Though it has surely been months since I was freed with the other pair of survivors, I still cannot get used to the feelings of numbness and detachment I now feel: the ability for schematics and tactical data to flood my mind unbidden; the way sight turns from full colour, to heat-seeking infrared, then to night-vision green, all with the merest of blinks.

The implants around my neck and at the back of my head scratch at the base of my mind. It took only one near-death experience for me to learn that trying to dig them out of my flesh would not release my mind from them.
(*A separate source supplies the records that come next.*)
/-- The operand cache's registers, NF_STAT and the Turnstile page: INV_ALL empties the cache, WAY_REEN enables ways and clears
their counts, the LFSR never holds 0, TS_VALUE writes the selected Turnstile alone with tag 0, reserved selections are refused,
a remote post arrives at its pool, and the pool's commands run and end (R175, R180, R182, R189, R254, R261, R264, R265, R266). -/
def Obligations.CacheAndTurnstileRegistersAct : Prop :=
  (∀ s : State, Canon s → ∀ (who : Requester) (pd : PD) (mc : MC),
    (s.accessible (tcachePage pd mc) = true → s.flag (tcachePage pd mc) Reg.TCACHE_INV_INV_ALL = false → Completes (.tcInvAll who pd mc) s fun t =>
      (t.tc pd mc).lines = [] ∧ (t.tc pd mc).side = [] ∧ (t.tc pd mc).mb = (s.tc pd mc).mb ∧ (t.tc pd mc).xlate = (s.tc pd mc).xlate ∧
      (∀ pd' mc', pd' ≠ pd ∨ mc' ≠ mc → t.tc pd' mc' = s.tc pd' mc') ∧ t = { s with tcs := t.tcs, regs := t.regs, pages := t.pages }) ∧
    (∀ ways : Half, UnlockedFor s (tcachePage pd mc) who → Completes (.tcWayReen who pd mc ways) s fun t =>
      (∀ w, w < 16 → bitOf (t.fld (tcachePage pd mc) Reg.TCACHE_STAT_WAY_DIS) w =
        (bitOf (s.fld (tcachePage pd mc) Reg.TCACHE_STAT_WAY_DIS) w && !ways.getLsbD w)) ∧
      (∀ w, w < 16 → t.fld (tcachePage pd mc) Reg.TCACHE_WAY_ERR_COUNT w =
        if ways.getLsbD w then 0 else s.fld (tcachePage pd mc) Reg.TCACHE_WAY_ERR_COUNT w) ∧
      (ways ≠ 0 → (t.tc pd mc).lastWay = false) ∧ (t.page (tcachePage pd mc)).lock = .locked ∧
      t = { s with tcs := t.tcs, regs := t.regs, pages := t.pages }) ∧
    (∀ v : Half, s.accessible (tcachePage pd mc) = true → Completes (.tcLfsrWrite who pd mc v) s fun t =>
      t.fld (tcachePage pd mc) Reg.TCACHE_LFSR_STATE = (if v = 0 then 0xACE1 else v.toNat) ∧
      t = { s with regs := t.regs, pages := t.pages }) ∧
    (s.accessible (mcorePage pd mc) = true → Completes (.nfFirstValidClear who pd mc) s fun t =>
      t.core pd mc = { s.core pd mc with nf := { (s.core pd mc).nf with firstRec := none } } ∧ OthersKept s t pd mc)) ∧
  (∀ s : State, Canon s → ∀ (who : Requester) (pd : PD),
    (∀ o, s.ts.remote = [o] → keyPd o.key = pd → s.ts.ops = [] →
      (s.clock.beats.toNat < o.y → exec (.tsRemotePost pd) s = .next { s with ts := { s.ts with remote := [], ops := [o] } }) ∧
      (o.y ≤ s.clock.beats.toNat → Completes (.tsRemotePost pd) s fun t =>
        t.ts.remote = [] ∧ t.ts.ops = [] ∧ (∀ k, k ≠ o.key → t.tsCell k = s.tsCell k) ∧
        (t.tsCell o.key).v = if o.sub then (s.tsCell o.key).v - o.k else min ((s.tsCell o.key).v + o.k) tsMax)) ∧
    (∀ v : Word, UnlockedFor s (diePage .tstile pd) who → Completes (.tsValueWrite who pd v) s fun t =>
      (t.tsCell (s.selKey pd (s.reg (diePage .tstile pd) 0x100).toNat)).v = v.toNat % 2 ^ 31 ∧
      (t.tsCell (s.selKey pd (s.reg (diePage .tstile pd) 0x100).toNat)).tag = 0 ∧
      (∀ k, k ≠ s.selKey pd (s.reg (diePage .tstile pd) 0x100).toNat → t.tsCell k = s.tsCell k) ∧
      (t.page (diePage .tstile pd)).lock = .locked ∧ t.cores = s.cores ∧ t.ts.waits = s.ts.waits) ∧
    (∀ v : Word, s.accessible (diePage .tstile pd) = true →
      (selReserved v.toNat = false → Completes (.tsSelWrite who pd v) s fun t =>
        (t.reg (diePage .tstile pd) 0x100).toNat % 2 ^ 18 = v.toNat % 2 ^ 18 ∧ t = { s with regs := t.regs, pages := t.pages }) ∧
      (selReserved v.toNat = true → Completes (.tsSelWrite who pd v) s fun t =>
        t.reg (diePage .tstile pd) 0x100 = s.reg (diePage .tstile pd) 0x100 ∧ t.flag (diePage .tstile pd) Reg.BLK_STAT_ERR = true ∧
        t.ts = s.ts)) ∧
    (s.accessible (diePage .tstile pd) = true → s.takesWork (diePage .tstile pd) = true →
      s.flag (diePage .tstile pd) Reg.TS_CMD_GO = false →
      (s.tstileRests = true → Completes (.tstileCmdNone who pd) s fun t => PoolEnded t pd 0 ∧ t.ts = s.ts) ∧
      (s.tstileRests = false → Completes (.tstileClear who pd) s fun t => PoolEnded t pd 0x30 ∧ t.ts = s.ts) ∧
      (s.tstileRests = true → ∀ n c, (n, c) ∈ [(1, Instr.tstileSave who pd), (2, Instr.tstileRestore who pd), (3, Instr.tstileClear who pd)] →
        Completes c s fun t => t.flag (diePage .tstile pd) Reg.TS_CMD_GO = true ∧
          t.flag (diePage .tstile pd) Reg.TS_CMD_STATUS_VALID = false ∧ mget (fun _ => 0) t.ts.run pd.val = n ∧ t.ts.cells = s.ts.cells)) ∧
    (s.fenced (diePage .tstile pd) = false → s.flag (diePage .tstile pd) Reg.TS_CMD_GO = true →
      let ctx := s.fld (diePage .tstile pd) Reg.TS_CTXID_CTXID
      let a := s.reg64 (diePage .tstile pd) 0x118 % 2 ^ 52
      (mget (fun _ => 0) s.ts.run pd.val = 1 →
∀ s1, s.memWrite ctx a (s.poolImage pd) = (0, s1) →         Completes (.tstileCmdDone pd .none) s fun t => t.memsys = s1.memsys ∧ t.ts.cells = s.ts.cells ∧ PoolEnded t pd 0) ∧
      (mget (fun _ => 0) s.ts.run pd.val = 2 → ∀ bs s1, s.memRead ctx a 16960 = (0, bs, s1) → poolImageOk bs = true →
        Completes (.tstileCmdDone pd .none) s fun t =>
          (∀ i, i < 4096 → (t.tsCell (poolKey pd i)).v = leNat ((bs.drop (0x40 + 4 * i)).take 4)) ∧ PoolEnded t pd 0) ∧
      (mget (fun _ => 0) s.ts.run pd.val = 3 → Completes (.tstileCmdDone pd .none) s fun t =>
        (∀ i, t.tsCell (poolKey pd i) = {}) ∧ (∀ k, ¬(keyIsPool k = true ∧ keyPd k = pd) → t.tsCell k = s.tsCell k) ∧ PoolEnded t pd 0)))

/-- Tier S: the scrubber reads line by line and finds poison, a pool mask sets the state of every slab, ZERO takes 12,288 beats
and then leaves every byte of the die 0, no poison and the pool slabs FREE (R279, R281, R282, R283, R285). -/
def Obligations.ScratchCommandsAndScrubber : Prop :=
  ∀ s : State, Canon s → ∀ (who : Requester) (pd : PD) (ld : Nat), s.ldOf pd = some ld → rising s.tierS.scrubPos = true →
    (s.fenced (diePage .tsram pd) = false → s.flag (diePage .tsram pd) Reg.TSRAM_CFG_SCRUB_EN = true →
      (∀ ce ue, Completes (.tsramScrubTick pd ce ue) s fun t =>
        mget (fun _ => 0) t.tierS.scrubPos pd.val = (mget (fun _ => 0) s.tierS.scrubPos pd.val + 1) % 12288 ∧
        t.tierS.mem = s.tierS.mem ∧ t.tierS.slabs = s.tierS.slabs) ∧
      (∀ ce b w, b < 64 → s.poisonIn (saOf ld b (mget (fun _ => 0) s.tierS.scrubPos pd.val * 128)) 128 = some w →
        Completes (.tsramScrubTick pd ce []) s fun t => mget (fun _ => false) t.tierS.detected w = true)) ∧
    (∀ mask : DWord, UnlockedFor s (diePage .tsram pd) who →
      (s.pageRests = true → Completes (.tsramPoolMaskWrite who pd mask) s fun t =>
        t.reg64 (diePage .tsram pd) 0x108 = mask.toNat ∧
        (∀ k, k < 1536 → t.slab ld k = if mask.getLsbD (k / 24) then .free else .static) ∧ t.tierS.mem = s.tierS.mem ∧
        (t.page (diePage .tsram pd)).lock = .locked) ∧
      (s.pageRests = false → Completes (.tsramPoolMaskWrite who pd mask) s fun t =>
        t.tierS = s.tierS ∧ t.flag (diePage .tsram pd) Reg.BLK_STAT_ERR = true)) ∧
    (s.accessible (diePage .tsram pd) = true → s.takesWork (diePage .tsram pd) = true →
      s.flag (diePage .tsram pd) Reg.TSRAM_CMD_GO = false →
      (s.pageRests = true → Completes (.tsramCmdNone who pd) s fun t => ScratchEnded t pd 0 ∧ t.tierS = s.tierS) ∧
      (s.pageRests = true → Completes (.zero who pd) s fun t =>
        t.flag (diePage .tsram pd) Reg.TSRAM_CMD_GO = true ∧ mget (fun _ => 0) t.tierS.zeroDue pd.val = s.clock.beats.toNat + 12288 ∧
        t.tierS.mem = s.tierS.mem) ∧
      (s.pageRests = false → Completes (.zero who pd) s fun t => ScratchEnded t pd 0x30 ∧ t.tierS = s.tierS)) ∧
    (s.fenced (diePage .tsram pd) = false → s.flag (diePage .tsram pd) Reg.TSRAM_CMD_GO = true →
      (s.clock.beats.toNat < mget (fun _ => 0) s.tierS.zeroDue pd.val → exec (.tsramCmdDone pd) s = .next s) ∧
      (mget (fun _ => 0) s.tierS.zeroDue pd.val ≤ s.clock.beats.toNat → Completes (.tsramCmdDone pd) s fun t =>
        (∀ a, a / 2 ^ 27 = ld → mget tierSReset t.tierS.mem a = 0) ∧
        (∀ a, a / 2 ^ 27 ≠ ld → mget tierSReset t.tierS.mem a = mget tierSReset s.tierS.mem a) ∧
        (∀ w, w / 2 ^ 23 = ld → mget (fun _ => false) t.tierS.poison w = false) ∧
        (∀ k, k < 1536 → t.slab ld k = if s.slab ld k = .static then .static else .free) ∧
        t.flag (diePage .tsram pd) Reg.TSRAM_STAT_POISON = false ∧ ScratchEnded t pd 0))

namespace Sys2Proof.Claims

/-- The state in which a write of a page's register acts: counted, with the requester's arming cleared (R59, R64). -/
def counted (s : State) (p : Page) (who : Requester) : State := (s.countWrite p).disarm p who

/-- A token of this partition arrives on a port that carries tokens (R504). -/
def Accepted (s : State) (port : JPort) (hdr : TokHdr) : Prop :=
  (s.jpState port.val = 5 ∨ s.jpState port.val = 4) ∧ hdr.partId = s.reg jp0 0x118

/-- This device is the whole partition: root, without children, alone (R501, R503). -/
def Alone (s : State) : Prop := s.isRoot = true ∧ s.childPorts = [] ∧ s.devices = 1

/-- T0 of a start or a resume (R508, R539). -/
def startTime (s : State) : Nat := s.clock.time.toNat + 30 * s.diameter + 200

/-- A token goes out on ports behind those that went before. -/
def sentOn (s : State) (ns : List Nat) (t : Tok) : List (Nat × Tok) := s.jal.out ++ ns.map fun n => (n, t)

def forwarded (hdr : TokHdr) (b : TokBody) : Tok := ⟨{ hdr with hops := hdr.hops + 1 }, b⟩

/-- The stretch m that a device gathers: what its cores, captures and ports took beyond LEN (R210, R230, R515, R531). -/
def stretchOf (s : State) : Nat :=
  max (s.sched.len + s.maxStall) (max s.sched.captureEnd (((List.range 8).map s.portDone).foldl (fun m p => max m (p.getD 0)) 0)) - s.sched.len

/-- Cores in ARMED and WAIT_STEP run from beat 0 on, those with HALT_REQ stop, the others keep their state (R140, R153, R155). -/
def CoresOpened (s t : State) : Prop :=
  ∀ pd mc, (t.core pd mc).status =
    if (s.core pd mc).status = .armed ∨ (s.core pd mc).status = .waitStep then
      (if s.flag (mcorePage pd mc) Reg.MCORE_CTRL_HALT_REQ then .stoppedReq else .running)
    else (s.core pd mc).status

/-- The length of the running job step (R207, R218, R219). -/
def stepLen (s : State) : Nat := ((s.sched.image.bind fun i => descOf i.descs i.seqs s.sched.jstep.toNat).map (·.len)).getD 0

end Sys2Proof.Claims

/-! The schedule. -/

/-- LOAD reads and checks the image: LOADED with job step 0, or ENDED where a read or a check fails; ARM and Barker's work after a
load lead to ARMED; the start exchange goes up the tree and its release gives T0; at T0 the first step opens and the armed cores
run (R227, R228, R229, R236, R250, R508). -/
def Obligations.JobsLoadStartAndOpen : Prop :=
  ∀ s : State, Canon s →
    (∀ (who : Requester) (err : TierFail), s.accessible s.leadPage = true → s.takesWork s.leadPage = true →
      s.flag s.leadPage Reg.SCHED_CTRL_LOAD = false → s.flag s.leadPage Reg.SCHED_CTRL_ARM = false → s.sched.startOwn = none →
      (s.sched.state = .idle ∨ s.sched.state = .loaded ∨ s.sched.state = .ended) →
      ∀ u, u = counted s s.leadPage who →
        (∀ c hdr s1, u.memRead u.jobCtx u.imgAddr 0x100 = (c, hdr, s1) → c ≠ 0 → Completes (.schedLoad who s.leadPd err) s fun t =>
          t.sched.state = .ended) ∧
        (∀ hdr s1, u.memRead u.jobCtx u.imgAddr 0x100 = (0, hdr, s1) → headerCheck hdr ≠ none →
          Completes (.schedLoad who s.leadPd err) s fun t => t.sched.state = .ended ∧ t.flag s.leadPage Reg.BLK_STAT_ERR = true) ∧
        (∀ hdr s1, u.memRead u.jobCtx u.imgAddr 0x100 = (0, hdr, s1) → headerCheck hdr = none → ∀ bs s2, s1.memRead u.jobCtx u.imgAddr (imgNat hdr 8 8) = (0, bs, s2) → err = .none → bodyCheck s2.loadCtx bs = none →
          s2.namesLost (parseImage u.imgAddr bs) = false → Completes (.schedLoad who s.leadPd err) s fun t =>
            t.sched.state = .loaded ∧ t.sched.image = some (parseImage u.imgAddr bs) ∧ t.sched.jstep = 0 ∧ t.sched.step = s.sched.step ∧
            t.cores = s.cores)) ∧
    (∀ img, s.sched.image = some img → s.sched.state = .loaded → s.sched.startKids = [] → s.portsAsleep = false → Alone s →
      (∀ who : Requester, s.accessible s.leadPage = true → s.takesWork s.leadPage = true → s.flag s.leadPage Reg.SCHED_CTRL_LOAD = false →
        s.flag s.leadPage Reg.SCHED_CTRL_ARM = false → Completes (.schedArm who s.leadPd) s fun t =>
          t.sched.state = .armed ∧ t.sched.startAt = some (startTime s) ∧ t.sched.image = some img ∧ t.cores = s.cores) ∧
      ((s.progCores.foldl (fun (acc : Nat × State) (p : TileProg × PD × MC) =>
          if acc.1 ≠ 0 then acc else acc.2.loadCore img p.1 p.2.1 p.2.2) (0, s)).1 = 0 → Completes .imageLoadDone s fun t =>
        t.sched.state = .armed ∧ t.sched.startAt = some (startTime s) ∧
        ∀ p, p ∈ s.progCores → (t.core p.2.1 p.2.2).status = .armed)) ∧
    (∀ (port : JPort) hdr (b : StartBody), Accepted s port hdr → s.childPort port.val = true →
      (s.sched.startOwn = none → Completes (.startGather port hdr b) s fun t =>
        t = { s with sched := { s.sched with startKids := (port.val, ⟨b.buildId.toNat, b.jobSteps.toNat, b.descCrc.toNat, b.hdrCrc.toNat,
          b.contrib.toNat⟩) :: s.sched.startKids.filter (·.1 != port.val) } }) ∧
      (∀ o, s.sched.startOwn = some o → s.sched.startKids = [] → s.childPorts = [port.val] → s.isRoot = true → s.portsAsleep = false →
        b.buildId.toNat = o.buildId → b.jobSteps.toNat = o.jobSteps → b.descCrc.toNat = o.descCrc → o.contrib + b.contrib.toNat = s.devices →
        Completes (.startGather port hdr b) s fun t =>
          t.sched.startAt = some (startTime s) ∧ t.sched.startOwn = none ∧ t.sched.startKids = [] ∧ t.sched.state = s.sched.state ∧
          t.jal.out = sentOn s [port.val] ⟨s.tokHdr s.sched.step.toNat, .startRelease 0 (BitVec.ofNat 64 (startTime s))⟩)) ∧
    (∀ (port : JPort) hdr (t0 : DWord), Accepted s port hdr → s.parentPort = some port.val →
      (Completes (.startRelease port hdr 0 t0) s fun t =>
        t.sched.startAt = some t0.toNat ∧ t.jal.out = sentOn s s.childPorts (forwarded hdr (.startRelease 0 t0)) ∧ t.cores = s.cores) ∧
      (Completes (.startRelease port hdr 5 t0) s fun t => t.sched.state = .ended)) ∧
    (s.sched.startAt = none → exec .firstStepOpen s = .next s) ∧
    (∀ t0, s.sched.startAt = some t0 → s.clock.time.toNat < t0 → exec .firstStepOpen s = .next s) ∧
    (∀ t0 img, s.sched.startAt = some t0 → t0 ≤ s.clock.time.toNat → s.sched.state = .armed → s.sched.image = some img →
      Completes .firstStepOpen s fun t =>
        t.sched.state = .running ∧ t.sched.beat = 0 ∧ t.sched.len = stepLen s ∧ t.sched.step = s.sched.step ∧
        t.sched.jstep = s.sched.jstep ∧ t.sched.ratioCur = img.ratioInit ∧ t.sched.attempt = 1 ∧ CoresOpened s t)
Looking at this guardian, there is something fundamental which I am missing here...some assault that my acute hunter’s senses should be screaming at my brain as being utterly wrong.
However, all I can do is hold my head in my hands, sinking upon bruised knees to the freezing cold marble floor in lack of comprehension.

The painful temperature is nothing compared to the unknown reasons which have clawed at me since that first day, perhaps a year ago: “Where am I?” “What the heck did they do to me?” But, ultimately, the most important question is “Why me?”

My mind reels from these questions, my insistent, angry and pleading questions...the ones which nobody ever answers, even partially.

I must have made the same enquiries to a hundred different figures.
It didn’t matter what the colour of their robes was, or how intricate the detailing upon their cloaks, for all displayed the same blank expression to me every single time.


Contrary to what I had expected, it was not the idiot grin of torturers planning my end and unable to contain their excitements.
Nor was it the faraway stare of people who either cannot comprehend my language, or of menials who are themselves not permitted to know the answers.
Instead, it was the unpitying gaze of those who do not care what my feelings are. Nor what my questions are. Nor what they will ever be.

Thus, in an effort to try and comprehend at least some of what this all means, I turn my attentions back to this warrior: 
I wonder what multitude of invasions and surgeries they must have performed upon him in order to bring this being to servitude. Even armless, he looks like he could walk straight through walls completely unscathed.

Dark green fires glint in the eyes behind his visor and -for a moment- the rational side of my brain tries to convince me that these are just tricks of the hall’s sporadically sputtering lamps.
Yet –as I stare up the length of his ferocious form- those same verdant blazes slowly flare up again, before dulling back down to a hate-filled simmer.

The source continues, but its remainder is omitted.